WHAT IS BEING ASKED —
The answer is to be an exact copy of the lines below running from the line with "that failed. -/" down to the line with "if bad.isEmpty then", both ends included, and nothing more.

========

/-- LOAD_ATTEMPT_COMPLETE (R404), at `us`, with what the attempt read. -/
def execLoadAttemptComplete (data : LoadData) (us : Nat) (s : State) : Host.Outcome State Fault Refusal :=
  let s := tickUs us s.begin
  let open_ (n : Nat) : Bool := s.sys.loads.contains n && (n == 0 || !s.sys.loads.contains 0)
  ran (match data with
    | .fuse ws =>
      if !open_ 0 then s
      else
        let s := bump (attFld 0) s
        if ws.length = 128 ∧ ws.getD 127 0 = crc32 (wordOctets (ws.take 4 ++ (ws.drop 36).take 91)) then fuseValid ws s else loadFailed 0 s
    | .trim ws =>
      if !open_ 1 then s
      else
        let s := bump (attFld 1) s
        if ws.length = 32 ∧ ws.getD 31 0 = crc32 (wordOctets (ws.take 31)) then
          milestone 1 (loadEnded 1 { s with sys := { s.sys with trim := ws.take 31 } })
        else loadFailed 1 s
    | .record ok vals avs tables cert =>
      if !open_ 2 then s
      else
        let s := bump (attFld 2) s
        if ok then driveVid (loadEnded 2 (recordValid vals avs tables cert s)) else loadFailed 2 s
    | .profile ok => if open_ 3 then loadProfile ok s else s)

/-! ### Deadlines and self-tests (R398, R449, R450) -/

/-- Instants of R396 by which a step of R399 has ended after a COLD reset, in µs; 8 is the calibration, 9 the profile. -/
def stepDeadline (step : Nat) : Nat :=
  match step with
  | 2 => 26000 | 3 => 28000 | 4 => 30000 | 9 => 230000 | _ => 70000

/-- Island `i` is fenced as a start-up fault of step `step` (R398, R467). -/
def abandon (step i : Nat) (s : State) : State :=
  let s := raiseFault (faultBit 10) i step 0 islSAFE (raise R.RST_EVENT_STEP_LATE s i)
  setF R.RST_STATUS_DEGRADED 1 (fence i s)

/-- The profile's application ends (R415, R397). -/
def profileEnds (s : State) : State :=
  readyCheck (setF R.RST_STATUS_PROFILE_APPLIED 1 { s with sys := { s.sys with profDone := true, profWait := false } })

/-- STEP_DEADLINE (R398): at `us` a step of a reset is late. -/
def execStepDeadline (step us : Nat) (s : State) : Host.Outcome State Fault Refusal :=
  let s := tickUs us s.begin
  let waits := s.sys.jobs.flatMap (·.wait)
  let due := s.flt.startUp && (s.sys.level ≠ 0 || decide (s.sys.began + stepDeadline step ≤ us))
  ran (if !due then s
    else if 2 ≤ step ∧ step ≤ 7 then (relOrder.filter fun i => relStep i == step && waits.contains i).foldl (fun s i => abandon step i s) s
    else if step = 8 ∧ s.sys.level = 0 ∧ !flag s R.TSU_GSTAT_CAL_DONE ∧ !s.sys.calLate then
      let s := whenS (flag s R.LNK_GSTAT_CAL_RUNNING) (fun s => setF R.LNK_GSTAT_CAL_RUNNING 0 (calChannels false s)) s
      let s := setF R.RST_STATUS_DEGRADED 1 (raise R.RST_EVENT_STEP_LATE { s with sys := { s.sys with calLate := true } })
      let late := (List.range 16).filter fun q => islUp s (islLANE q) && getF s R.LNK_CAL_STAT_RESULT (4 * q) == 3
      readyCheck (late.foldl (fun s q => abandon step (islLANE q) s) s)
    else if step = 9 ∧ !s.sys.profDone ∧ islUp s islMCU then profileEnds (abandon step islMCU s)
    else s)

/-- The memories of an island (R438, R516). -/
def memsOf (i : Nat) : List Nat :=
  if i = islBUF then [0, 1, 2] else if i = islPIPE 0 then [3, 4, 5, 6, 7, 8, 9, 10] else if i = islEGR then [11, 12]
  else if i = islRED then [13] else if i = islTIME then [14] else if i = islTDC then [15] else if i = islHOST then [16]
  else if i = islMCU then [16, 17, 18] else []

/-- SELF_TEST_COMPLETE (R449, R450), at `us`: the memories that failed. -/
def execSelfTestComplete (isl : Nat) (fails : List Nat) (us : Nat) (s : State) : Host.Outcome State Fault Refusal :=
  let s := tickUs us s.begin
  ran (if s.sys.jobs.any (fun j => j.wait.contains isl) && islClkValid s isl then
    let bad := (memsOf isl).filter fails.contains
    let s := setIsl R.MON_BIST_STAT_FAIL isl (!bad.isEmpty) s
    let s := (memsOf isl).foldl (fun s m => setIsl R.MON_BIST_MEM_FAIL m (bad.contains m) s) s
    if bad.isEmpty then
      { s with sys := { s.sys with tested := if s.sys.tested.contains isl then s.sys.tested else s.sys.tested ++ [isl] } }
    else bad.foldl (fun s m => raiseFault (faultBit 3) isl m 0 islSAFE s) s
  else s)

end Sys2Proof.Machine
end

========

EXERCISE RESPONSE —
/-- SELF_TEST_COMPLETE (R449, R450), at `us`: the memories that failed. -/
def execSelfTestComplete (isl : Nat) (fails : List Nat) (us : Nat) (s : State) : Host.Outcome State Fault Refusal :=
  let s := tickUs us s.begin
  ran (if s.sys.jobs.any (fun j => j.wait.contains isl) && islClkValid s isl then
    let bad := (memsOf isl).filter fails.contains
    let s := setIsl R.MON_BIST_STAT_FAIL isl (!bad.isEmpty) s
    let s := (memsOf isl).foldl (fun s m => setIsl R.MON_BIST_MEM_FAIL m (bad.contains m) s) s
    if bad.isEmpty then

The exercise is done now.